The last days of General Hospital

The big move is coming soon, perhaps as early as Friday, for hundreds of patients of the old County USC General Hospital in Boyle Heights. The patients and staff of the old hospital are not going very far, just next door into a new facility. But what will happen to the Moderne-style tower, which opened its doors in December 1933 with more than 1,600 beds?

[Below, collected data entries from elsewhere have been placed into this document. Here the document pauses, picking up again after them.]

-- ==== Sys2Proof/Machine/Publication.lean ====
section
/-! DEFINITION. Publication: the frames of output streams, their order and queues, pacing, commands and sessions, and the
gate of the claim (R276–R287). What the spec leaves open here: DEDUCED, log 24. -/

namespace Sys2Proof.Machine

/-! ### Allocations (R133, R172) -/

/-- A column's phasor entries: first entry and count. -/
def State.colPh (s : State) (c : Nat) : Nat × Nat :=
  match s.homeOfCol c with
  | some h => (s.rd (HSM_PH_BASE h), s.homeNph h)
  | none =>
    match s.ctxOfCol c with
    | none => (0, 0)
    | some x =>
      let b := c - x
      let before := ((List.range b).map (fun k => s.rd (CTX_PHNMR x k))).foldl (fun a n => a + n) 0
      let rest := s.rd (CTX_PH_CNT x) - before
      (s.rd (CTX_PH_BASE x) + before, if b = s.rd (CTX_NPMU x) then rest else min rest (s.rd (CTX_PHNMR x b)))

/-- A column's analogue entries: first entry and count. -/
def State.colAn (s : State) (c : Nat) : Nat × Nat :=
  match s.homeOfCol c with
  | some h => (s.rd (HSM_AN_BASE h), s.homeNan h)
  | none =>
    match s.ctxOfCol c with
    | none => (0, 0)
    | some x =>
      let b := c - x
      let before := ((List.range b).map (fun k => s.blockAn x k)).foldl (fun a n => a + n) 0
      let rest := s.rd (CTX_AN_CNT x) - before
      (s.rd (CTX_AN_BASE x) + before, if b = s.rd (CTX_NPMU x) then rest else min rest (s.blockAn x b))

/-- What a frame shows of a column: STAT, digital word, pair, phasors, analogues, shown predicted. -/
structure ColOut where
  stat : Nat
  dig : Nat
  fq : Nat
  rc : Nat
  ph : List Cpx
  an : List Nat
  pred : Bool

def State.colOut (s : State) (v : View) (c : Nat) : ColOut :=
  let w := (assoc v.cols c).getD ⟨0, 0, false, 0, 0xC000, 0x8000, 0x8000⟩
  let (pb, pn) := s.colPh c
  let (ab, an) := s.colAn c
  ⟨w.stat, w.dig, w.fq, w.rc,
   (List.range pn).map (fun i => match assoc v.ph (pb + i) with
     | some e => (e.re, e.im)
     | none => (fMiss, fMiss)),
   (List.range an).map (fun i => match assoc v.an (ab + i) with
     | some e => e.v
     | none => fMiss),
   w.mood == 1⟩

/-! ### Entries (R276, R277) -/

/-- The definitions carried in alarm words. -/
def pubDefs (g : RegFile) : List Nat := (List.range 2048).filter (fun d => g.get (ALM_PUB d) == 1)

/-- The columns and derived signals an entry carries. -/
def ostCols (g : RegFile) (o : Nat) : List Nat := (List.range (g.get (OST_COL_CNT o))).map (fun i => g.get (OST_COL_BASE o) + i)
def ostDers (g : RegFile) (o : Nat) : List Nat := (List.range (g.get (OST_DER_CNT o))).map (fun i => g.get (OST_DER_BASE o) + i)

/-- The largest data frame of an entry (R277). -/
def State.frameSize (s : State) (g : RegFile) (o : Nat) : Nat :=
  let cols := ostCols g o
  let nd := g.get (OST_DER_CNT o)
  let nal := if g.get (OST_ALM_EN o) = 1 then (pubDefs g).length else 0
  let sum (f : Nat → Nat) : Nat := (cols.map f).foldl (fun a n => a + n) 0
  match g.get (OST_FORMAT o) with
  | 0 => 16 + sum (fun c => 2 + 8 * (s.colPh c).2 + 8 + 4 * (s.colAn c).2 + 2)
      + (if nd = 0 ∧ nal = 0 then 0 else 2 + 8 * nd + 8 + 2 * ((nal + 15) / 16))
  | 1 => Config.rsvOverhead (g.get (OST_NAME o 0) % 256) (g.get (OST_SEC o))
      + sum (fun c => 8 * (2 + 2 * (s.colPh c).2 + (s.colAn c).2 + 1))
  | _ => 52 + 4 * ((cols.length + 31) / 32) + sum (fun c => 12 + 8 * (s.colPh c).2 + 4 * (s.colAn c).2) + 8 * nd + 4 * ((nal + 31) / 32)

/-- The size limit of an entry's frames. -/
def ostLimit (g : RegFile) (o : Nat) : Nat := if g.get (OST_FORMAT o) = 2 ∧ g.get (OST_CODE_EN o) = 1 then 65536 else 9216

/-- The IDCODEs of the other enabled C37.118 streams. -/
def ostTaken (g : RegFile) (o : Nat) : List Nat :=
  ((List.range 64).filter (fun k => k != o && g.get (OST_EN k) == 1 && g.get (OST_FORMAT k) == 0)).map (fun k => g.get (OST_IDCODE k))

/-- The reason an enabled entry is refused (R277); the size of its frames is judged where `size` says so. -/
def State.ostRefused (s : State) (g : RegFile) (o : Nat) (size : Bool) : Option Nat :=
  let fmt := g.get (OST_FORMAT o)
  let mood := g.get (OST_MOOD o)
  let div := gEff g (OST_DIV o)
  if fmt = 3 ∨ mood = 3 ∨ (mood = 2 ∧ fmt ≠ 2) then some 1
  else if s.sysRate % div ≠ 0 ∨ !rateOk s.sys60 (s.sysRate / div) then some 2
  else if 4096 < g.get (OST_COL_BASE o) + g.get (OST_COL_CNT o) ∨ 8192 < g.get (OST_DER_BASE o) + g.get (OST_DER_CNT o)
      ∨ (g.get (OST_COL_CNT o) = 0 ∧ g.get (OST_DER_CNT o) = 0) then some 3
  else if fmt = 1 ∧ g.get (OST_COL_CNT o) ≠ 1 then some 4
  else if size && decide (ostLimit g o < s.frameSize g o) then some 5
  else if fmt = 0 ∧ (ostTaken g o).contains (g.get (OST_IDCODE o)) then some 6
  else if g.get (OST_PORTMASK o) = 0 then some 7
  else none

/-- TXON for a slot time (R285). -/
def State.txonAt (s : State) (o t : Nat) : Bool :=
  match ((assoc s.pub.txon o).getD []).find? (fun p => decide (p.1 < t)) with
  | some p => p.2
  | none => false

/-- TXON from a slot time on, with the register that shows it. -/
def State.setTxon (s : State) (o after : Nat) (v : Bool) : State :=
  let h := (assoc s.pub.txon o).getD []
  let s : State := { s with pub := { s.pub with txon := assocSet s.pub.txon o (((after, v) :: h).take 130) } }
  s.wr (OST_TXON o) (b2n v)

/-- The bytes of NAME (R276). -/
def ostName (g : RegFile) (o : Nat) : List Byte :=
  let n := min 129 (g.get (OST_NAME o 0) % 256)
  slice ((List.range 33).flatMap (fun i => leBytes 4 (g.get (OST_NAME o i)))) 1 n

/-! ### Frames (R278–R281) -/

/-- The result a frame carries. -/
structure PubIn where
  sl : Slot
  g : RegFile
  v : View
  res : Res
  sub : Bool
  rev : Nat

/-- A phasor as a stream sends it. -/
def phOut (polar : Bool) (z : Cpx) : List Byte :=
  let z := if !polar then z
    else if fBad z.1 || fBad z.2 then (fMiss, fMiss)
    else ((cAbs z).getD fMiss, (cArg z).getD fMiss)
  beBytes 4 z.1 ++ beBytes 4 z.2

/-- f0 + Δf as a float32 in Hz, or NaN. -/
def State.freqOut (s : State) (fq : Nat) : Nat :=
  if fq = 0x8000 then fMiss
  else ((do fAdd (← fOfInt (if s.is60 then 60 else 50)) (← fqHz fq)) : Option Nat).getD fMiss

/-- DFREQ as a float32 in Hz/s, or NaN. -/
def rocofOut (rc : Nat) : Nat := if rc = 0x8000 then fMiss else (rcHz rc).getD fMiss

/-- A derived signal's value as sent. -/
def derOut (r : Res) (e : Nat) : Cpx :=
  match assoc r.der e with
  | some d => if 2 ≤ d.kind then (d.re, d.im) else (fMiss, fMiss)
  | none => (fMiss, fMiss)

/-- The state of a definition in the frame's result; a direct one as it stands (R280). -/
def State.almOut (s : State) (r : Res) (d : Nat) : Bool :=
  match assoc r.alm d with
  | some a => a.act
  | none => ((assoc s.ana.dirs d).map (fun x => x.act)).getD false

/-- The alarm words of `w` bits each. -/
def State.almWords (s : State) (p : PubIn) (w : Nat) : List Nat :=
  let ds := pubDefs p.g
  (List.range ((ds.length + w - 1) / w)).map (fun j =>
    maskOf w (fun b => match nth (ds.map some) (w * j + b) none with
      | some d => s.almOut p.res d
      | none => false))

/-- STAT of a column in a C37.118 frame (R278). -/
def State.statOut (s : State) (p : PubIn) (o : Nat) (c : ColOut) : Nat :=
  let x := if p.sub && c.pred && bit c.stat 9 = 0 then c.stat + 512 else c.stat
  let fresh := match assoc s.pub.changedAt o with
    | some t => decide (s.mono < t + 60 * secU)
    | none => false
  if fresh && bit x 10 = 0 then x + 1024 else x

/-- A C37.118.2 data frame, the leap-second bits of its slot time above the time quality (R109); its CHK is inserted by the port (R120, R278). -/
def State.c37Frame (s : State) (p : PubIn) (o : Nat) : List Byte :=
  let polar := p.g.get (OST_POLAR o) == 1
  let cols := (ostCols p.g o).flatMap (fun c =>
    let x := s.colOut p.v c
    beBytes 2 (s.statOut p o x) ++ x.ph.flatMap (phOut polar) ++ beBytes 4 (s.freqOut x.fq) ++ beBytes 4 (rocofOut x.rc)
      ++ x.an.flatMap (fun a => beBytes 4 a) ++ beBytes 2 x.dig)
  let ders := ostDers p.g o
  let alm := if p.g.get (OST_ALM_EN o) = 1 then s.almWords p 16 else []
  let more := if ders.isEmpty && alm.isEmpty then []
    else beBytes 2 0 ++ ders.flatMap (fun e => phOut polar (derOut p.res e)) ++ beBytes 4 fMiss ++ beBytes 4 fMiss
      ++ alm.flatMap (fun w => beBytes 2 w)
  let body := cols ++ more
  beBytes 2 0xAA01 ++ beBytes 2 (16 + body.length) ++ beBytes 2 (p.g.get (OST_IDCODE o)) ++ beBytes 4 p.sl.soc
    ++ beBytes 4 (p.sl.frac + p.sl.tq * 2 ^ 24 + p.sl.leap * 2 ^ 28) ++ body ++ zeros 2

/-- The dataset of a 90-5 frame: each value and its quality, 0 good and 0x40000000 invalid for a missing one (R140). -/
def State.rsvData (s : State) (p : PubIn) (o : Nat) : List Byte :=
  let polar := p.g.get (OST_POLAR o) == 1
  let q (x : Nat) : List Byte := beBytes 4 x ++ beBytes 4 (if fBad x then 0x40000000 else 0)
  (ostCols p.g o).flatMap (fun c =>
    let x := s.colOut p.v c
    q (s.freqOut x.fq) ++ q (rocofOut x.rc)
      ++ x.ph.flatMap (fun z => let b := phOut polar z
                                q (beAt b 0 4) ++ q (beAt b 4 4))
      ++ x.an.flatMap q ++ beBytes 4 x.dig ++ beBytes 4 0)

/-- NPRES of a Lammar frame. -/
def pubNpres (sl : Slot) (cols : List Nat) : Nat :=
  (cols.filter (fun c => ((assoc sl.cols c).map (fun x => x.st == 2)).getD false)).length

/-- QBITS: classes quorate in [6:0], the slot in [7]. -/
def qbits (quor : Nat) : Nat := quor / 2 % 128 + quor % 2 * 128

/-- A Lammar frame of a kind (R279): 1 data, 2 alarm messages. -/
def State.lammarFrame (s : State) (p : PubIn) (o kind seq : Nat) (msgs : List (List Byte)) : List Byte :=
  let cols := ostCols p.g o
  let ders := if kind = 1 then ostDers p.g o else []
  let alm := if kind = 1 ∧ p.g.get (OST_ALM_EN o) = 1 then s.almWords p 32 else []
  let pred (i : Nat) : Bool := p.sub && (((assoc p.v.cols (nth cols i 4096)).map (fun w => w.mood == 1)).getD false)
  let bitmap := (List.range ((cols.length + 31) / 32)).flatMap (fun j => leBytes 4 (maskOf 32 (fun b => pred (32 * j + b))))
  let block (c : Nat) : List Byte :=
    let x := s.colOut p.v c
    [toByte x.ph.length, toByte x.an.length] ++ leBytes 2 x.stat ++ leBytes 2 x.dig ++ zeros 2 ++ leBytes 2 x.fq ++ leBytes 2 x.rc
      ++ x.ph.flatMap (fun z => leBytes 4 z.1 ++ leBytes 4 z.2) ++ x.an.flatMap (fun a => leBytes 4 a)
  let body := if kind = 1 then
      cols.flatMap block ++ ders.flatMap (fun e => let z := derOut p.res e
                                                   leBytes 4 z.1 ++ leBytes 4 z.2) ++ alm.flatMap (fun w => leBytes 4 w)
    else msgs.flatMap (fun m => m)
  let len := 48 + bitmap.length + body.length + 4
  let sec := p.sl.t / 1000000000
  let flags := b2n p.sub + b2n p.sl.irc * 4
  let fr := [0x47, 0x4B, 0x4C, 0x46] ++ leBytes 4 len ++ [0x01, toByte kind, toByte flags, toByte (p.rev % 16)] ++ leBytes 4 (p.g.get (OST_SID o))
    ++ leBytes 4 p.sl.serial ++ leBytes 6 sec ++ leBytes 2 p.sl.epoch ++ leBytes 4 (p.sl.t % 1000000000)
    ++ leBytes 2 (s.rd RED_CLAIM_INFORCE) ++ leBytes 2 (pubNpres p.sl cols) ++ leBytes 2 cols.length
    ++ [toByte (qbits (if p.sub then p.sl.specQuor else p.sl.quor)), 0]
    ++ leBytes 2 (if kind = 1 then ders.length else msgs.length) ++ leBytes 2 alm.length ++ leBytes 4 seq ++ bitmap ++ body
  fr ++ leBytes 4 (crc32c fr)

/-! ### Addressing and queues (R276, R282, R283) -/

/-- The destination MAC of an entry. -/
def ostMac (g : RegFile) (o : Nat) : Nat :=
  let ip := g.get (OST_DSTIP o)
  if g.get (OST_DMAC_AUTO o) = 1 then (if ip / 2 ^ 28 = 14 then multicastMac ip else Config.arp ip % 2 ^ 48)
  else g.get (OST_DMACHI o) * 2 ^ 32 + g.get (OST_DMACLO o)

/-- The frame of a payload for each port of the entry. -/
def State.ostFrames (s : State) (g : RegFile) (o : Nat) (pl : List Byte) : List (Nat × List Byte) :=
  (bitsSet 6 (g.get (OST_PORTMASK o))).map (fun n =>
    (n, udpFrame (ostMac g o) (if g.get (OST_VLAN_EN o) = 1 then some (g.get (OST_PCP o) * 8192 + g.get (OST_VID o)) else none)
          (g.get (OST_DSCP o)) (g.get (OST_TTL o)) (s.rd (PUB_SRCIP_IP n)) (g.get (OST_DSTIP o))
          (g.get (OST_SRCPORT o)) (g.get (OST_DSTPORT o)) pl))

def State.pubQ (s : State) (n : Nat) : List PubFrame := nth s.pub.queues n []

/-- The bytes a frame takes in a publication queue. -/
def PubFrame.size (f : PubFrame) : Nat := f.bytes.length + 4

def pubFill (q : List PubFrame) : Nat := q.foldl (fun a f => a + f.size) 0

/-- Replaces a port's queue; PUB_QLVL follows. -/
def State.setPubQ (s : State) (n : Nat) (q : List PubFrame) : State :=
  let s : State := { s with pub := { s.pub with queues := setNth s.pub.queues n q } }
  s.wr (PUB_QLVL_BYTES n) (pubFill q)

/-- Drops the oldest subjunctive frames until a new frame fits: what stays and what goes. -/
def pubMakeRoom (need : Nat) (q : List PubFrame) (fill : Nat) : List PubFrame × List PubFrame :=
  match q with
  | [] => ([], [])
  | f :: rest =>
    if fill + need ≤ 524288 then (f :: rest, [])
    else if f.kind = 0 then
      let (keep, gone) := pubMakeRoom need rest (fill - f.size)
      (keep, f :: gone)
    else
      let (keep, gone) := pubMakeRoom need rest fill
      (f :: keep, gone)

/-- A subjunctive frame is dropped for age or for room; the first of a run records event 0x2110. -/
def State.staleDrop (s : State) (n : Nat) (f : PubFrame) : State :=
  let s := s.cnt (OST_STALEDROP f.o)
  if s.pub.dropRun.contains f.o then s
  else ({ s with pub := { s.pub with dropRun := f.o :: s.pub.dropRun } }).ev 0x2110 f.o f.serial f.rev n

/-- A frame enters a port's publication queue (R282). -/
def State.pubPut (s : State) (n : Nat) (f : PubFrame) : State :=
  let q := s.pubQ n
  let (keep, gone) := pubMakeRoom f.size q (pubFill q)
  let s := s.each gone (fun s g => s.staleDrop n g)
  if pubFill keep + f.size ≤ 524288 then s.setPubQ n (keep ++ [f])
  else ((s.setPubQ n keep).cnt (OST_IDROP f.o)).ev 0x2111 f.o f.serial n 0

/-- A formed frame is handed to its ports' queues. -/
def State.pubHand (s : State) (x : PubOut) (c37 : Bool) : State :=
  s.each x.ports (fun s p => s.pubPut p.1 ⟨x.o, x.serial, x.rev, x.kind, c37, s.mono, p.2⟩)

It’s hard to imagine that the aging hospital, designed by Allied Architects, was once regarded as a state-of-the art medical facility, as cutting edge as its glass and steel replacement next door. General Hospital’s opening, according to one account, was regarded by the local press as a major civic accomplishment during the Great Depression:

“Cream-white in the noonday sun—gold tinted in the afternoon haze, looming black against the stars at night—the Los Angeles County General Hospital rounds a hilltop with its soaring mass of concrete, the greatest single monument to that command ‘Heal the sick’ ever erected by an American community.”

So far, the only immediate plans for General Hospital, which was featured in the opening credits of the soap opera of the same name, are to convert the basement through the fifth floor into office space, said hospital spokeswoman Adelaida DeLaCerda. The remainder of the 18-story tower, however, will remain empty.

The ceiling murals in the entry alcove painted by Hugo Ballin will also be preserved as will “The Angel of Mercy,” one of three stone figures carved by sculptor S. Cartaino Scarpitta, that looks down on patients as they walk through the main entrance.

“It remains the way it is,” DeLaCerda said. “All that will be left intact.”